1. Canada seems to be deeply divided ideologically today. This might be an imaginary perspective nourished by the mainstream media to keep us interested in stories about politics in our country. My experience travelling around Canada is that people share a lot of common ground but rarely have enough contact with one another to express that common ground.
2. Theatre is underfunded, under attended, and under practiced in Canada – which is weird because if there is one medium that can re-align imaginary narratives, it is the theatre. I want to accelerate misaligned narratives through the work I do making documentary plays.

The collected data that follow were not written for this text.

theorem wit_StorageComplete_4 : let s := stored [anOu 2] [ioCmd 2 rwArea] id
    let y : OuCmd := { anOu 2 with checked := true, segs := [(0x8000, 4096)], truncated := false }
    s.dev.cmd 0 1 9 = some (ioCmd 2 rwArea) ∧ s.dev.ouCmd 0 1 9 = some (anOu 2) ∧ (anOu 2).op = 2 ∧ (anOu 2).data = none ∧
      (anOu 2).checked = false ∧ (match s.dev.checkRw (ioCmd 2 rwArea) (anOu 2) false with | .ok r => r == ([(0x8000, 4096)], false) | _ => false) = true ∧
      (s.dev.setOu y).waitsRead y = false ∧
      (match (s.dev.setOu y).readSegs s.core y.who y.inst y.segs with | (_, .ok (_, p)) => !p | (_, .error _) => false) = true := by decide

theorem wit_StorageComplete_5 : let s := stored [anOu 3] [ioCmd 3 []] id
    s.dev.ouCmd 0 1 9 = some (anOu 3) ∧ (anOu 3).op = 3 ∧ (anOu 3).checked = false ∧ s.dev.volumeCheck 0 0 0 0 = none := by decide

theorem wit_StorageComplete_6 : let s := stored [anOu 4] [ioCmd 4 []] id
    s.dev.ouCmd 0 1 9 = some (anOu 4) ∧ (anOu 4).op = 4 ∧ (anOu 4).checked = false ∧ (anOu 4).blocks ≠ 0 ∧
      s.dev.volumeCheck 0 0 16 1 = none ∧ s.dev.failedVolume 0 = false := by decide

theorem wit_StorageComplete_7 : let o : OuCmd := { anOu 4 with checked := true, data := some [] }
    let s := stored [o] [ioCmd 4 []] id
    s.dev.ouCmd 0 1 9 = some o ∧ o.data = some [] ∧ o.writes = true ∧ o.inserted = none ∧ s.dev.waitsWrite o = false ∧
      s.dev.waitsRead o = false ∧ s.core.dumpHold = false ∧ bufferUsed s.dev.xq.buffer + ([] : Bytes).length ≤ Config.writeBuffer ∧
      s.dev.failedVolume o.volume = false := by decide

/-- A buffer entry that deallocates chunk 1 of volume 0. -/
def aBlock : BufBlock := { volume := 0, first := 16, count := 16, data := none, order := 0 }

theorem wit_StorageComplete_8 : let o : OuCmd := { anOu 1 with checked := true, segs := [(0x8000, 8)] }
    let s := stored [o] [ioCmd 1 rwArea] (fun d => { d with xq := { d.xq with buffer := [aBlock] } })
    s.dev.ouCmd 0 1 9 = some o ∧ o.op = 1 ∧ o.checked = true ∧ s.dev.waitsWrite o = false ∧
      (match s.dev.takeBlocks o [] with
        | some (d, .ok bs) => (d.writeSegs s.core o.who o.inst bs o.segs).2.isNone
        | _ => false) = true := by decide +kernel

theorem wit_StorageComplete_9 : let s := stored [] [] (fun d => { d with xq := { d.xq with buffer := [aBlock] } })
    s.on ∧ s.dev.xq.buffer.head? = some aBlock ∧ s.dev.volume aBlock.volume = some aVol ∧
      s.dev.stripeFree 0 aVol (aVol.stripe (aBlock.first / 16)) = true ∧ aVol.state ∈ [1, 2, 3] := by decide
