-- ==== Sys2Proof/Machine/Step.lean ====
section
/-! DEFINITION. One step of the machine: the host's next request, performed to completion (R17, R57). -/

namespace Sys2Proof.Machine

/-- One step: take the next request and perform it. -/
def step (s : State) : Host.Outcome State Fault Refusal :=
  match fetch s with
  | .settled t => .next t
  | .run i t => exec i t

/-- The state with the encoding that the opcode table numbers as `w` as the host's next request, before those it already
holds, so that the very next step runs it (log entries 7 and 10). -/
def State.withFetchWord (s : State) (nbits w : Nat) : State := placeWord s nbits w

end Sys2Proof.Machine
end

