-- ==== Sys2Proof/Laws/Feed.lean ====
section
/-! SUPPORT. Feeding one byte and feeding several: everything a feed can do, the length bound it keeps, and the feeding of
a concatenation. -/

namespace Sys2Proof.Machine

/-- Everything one `ASM.FEED` can do to a buffer (R121, R122): `settle_cases` after the append. -/
theorem feed_cases (mask : AddrMask) (buf : List Byte) (b : Byte) :
    ∃ dropped held, buf ++ [b] = dropped ++ held ∧
      ((feed mask buf b = { emitted := none, buf := held } ∧
          (held = [] ∨ verdict mask held = .functionPending ∨ verdict mask held = .incomplete)) ∨
        ∃ n, verdict mask held = .emit n ∧
          feed mask buf b = { emitted := some (held.take n), buf := held.drop n }) :=
  settle_cases mask (buf ++ [b])

/-- A feed leaves at most 259 bytes of at most 260 (R130): it holds an incomplete candidate, or has removed a frame. -/
theorem length_feed (mask : AddrMask) {buf : List Byte} (h : buf.length < Config.bufCap) (b : Byte) :
    (feed mask buf b).buf.length < Config.bufCap := by
  obtain ⟨dropped, held, hbuf, hcase⟩ := feed_cases mask buf b
  have hlen : held.length ≤ buf.length + 1 := by
    have := congrArg List.length hbuf
    simp at this
    omega
  have hc := byteCount_lt held
  rcases hcase with ⟨heq, hv⟩ | ⟨n, hv, heq⟩
  · rw [heq]
    rcases hv with rfl | hv | hv
    · simp [Config.bufCap]
    · have := (verdict_functionPending hv).2
      simp only [Config.bufCap]
      omega
    · have := (verdict_incomplete hv).2.2
      simp only [expectedLength, Config.frameOverhead, Config.bufCap] at this ⊢
      omega
  · rw [heq]
    obtain ⟨hn, -, -, hle, -⟩ := verdict_emit hv
    simp only [expectedLength, Config.frameOverhead, Config.bufCap, List.length_drop] at *
    omega

@[simp] theorem consEmission_none (i : Nat) (es : List (Nat × List Byte)) : consEmission i none es = es := rfl
@[simp] theorem consEmission_some (i : Nat) (f : List Byte) (es : List (Nat × List Byte)) :
    consEmission i (some f) es = (i, f) :: es := rfl

@[simp] theorem feedMany_nil (mask : AddrMask) (i : Nat) (buf : List Byte) :
    feedMany mask i buf [] = { emissions := [], buf := buf } := rfl
theorem feedMany_cons (mask : AddrMask) (i : Nat) (buf : List Byte) (b : Byte) (rest : List Byte) :
    feedMany mask i buf (b :: rest) =
      { emissions := consEmission i (feed mask buf b).emitted (feedMany mask (i + 1) (feed mask buf b).buf rest).emissions
        buf := (feedMany mask (i + 1) (feed mask buf b).buf rest).buf } := rfl

/-- Feeding a concatenation is feeding its parts one after the other (R131). -/
theorem feedMany_append (mask : AddrMask) (xs ys : List Byte) : ∀ (i : Nat) (buf : List Byte),
    feedMany mask i buf (xs ++ ys) =
      { emissions := (feedMany mask i buf xs).emissions ++
          (feedMany mask (i + xs.length) (feedMany mask i buf xs).buf ys).emissions
        buf := (feedMany mask (i + xs.length) (feedMany mask i buf xs).buf ys).buf } := by
  induction xs with
  | nil => intro i buf; simp
  | cons b rest ih =>
    intro i buf
    simp only [List.cons_append, feedMany_cons, ih, List.length_cons, Nat.add_assoc, Nat.add_comm 1]
    cases (feed mask buf b).emitted <;> simp

/-- The buffer that feeding leaves does not depend on the index of the first byte. -/
theorem feedMany_buf_index (mask : AddrMask) (bytes : List Byte) : ∀ (i j : Nat) (buf : List Byte),
    (feedMany mask i buf bytes).buf = (feedMany mask j buf bytes).buf := by
  induction bytes with
  | nil => intro i j buf; rfl
  | cons b rest ih => intro i j buf; exact ih (i + 1) (j + 1) (feed mask buf b).buf

theorem length_feedMany (mask : AddrMask) (bytes : List Byte) : ∀ (i : Nat) {buf : List Byte},
    buf.length < Config.bufCap → (feedMany mask i buf bytes).buf.length < Config.bufCap := by
  induction bytes with
  | nil => intro i buf h; simpa using h
  | cons b rest ih => intro i buf h; exact ih (i + 1) (length_feed mask h b)

/-- What a chunk does at a port that was reset (R131). -/
theorem feedChunk_of_current {s : State} {inst : Instance} (h : s.current = some inst) (bytes : List Byte) :
    feedChunk bytes s =
      (s.setInstance s.port { inst with buf := (feedMany inst.addrMask 0 inst.buf bytes).buf }).reply
        (.emissions (feedMany inst.addrMask 0 inst.buf bytes).emissions) := by
  simp [feedChunk, h]

/-- What a chunk does at a port that was never reset: no instance changes (R203, R233). -/
theorem feedChunk_of_none {s : State} (h : s.current = none) (bytes : List Byte) :
    ∃ a, feedChunk bytes s = s.reply a := by
  simp only [feedChunk, h]
  split
  · exact ⟨_, rfl⟩
  · exact ⟨.refused .notReset, rfl⟩

end Sys2Proof.Machine
end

3. Collective impact is a big buzzword in Canada right now. We need to do things together but we are so segregated into professional, ideological and cultural silos. We need to build a common narrative in Canada, a national story. This common narrative should not be confused with patriotism. It should be conceived as a story about diverse people learning how to talk with each other again to tackle common challenges; building new language that doesn’t immediately try to force consensus but that allows for dissidence, dissonance, awkwardness, uncertainty, failure to connect as a process through which we have to pass to find connection again. It is a story that takes the conversation away from the experts and gives it back to the citizen – the true power behind Canada’s democracy. Democracy, as managed by political experts, is a farce right now in Canada if we judge it by the conversation that is taking place in the House of Commons.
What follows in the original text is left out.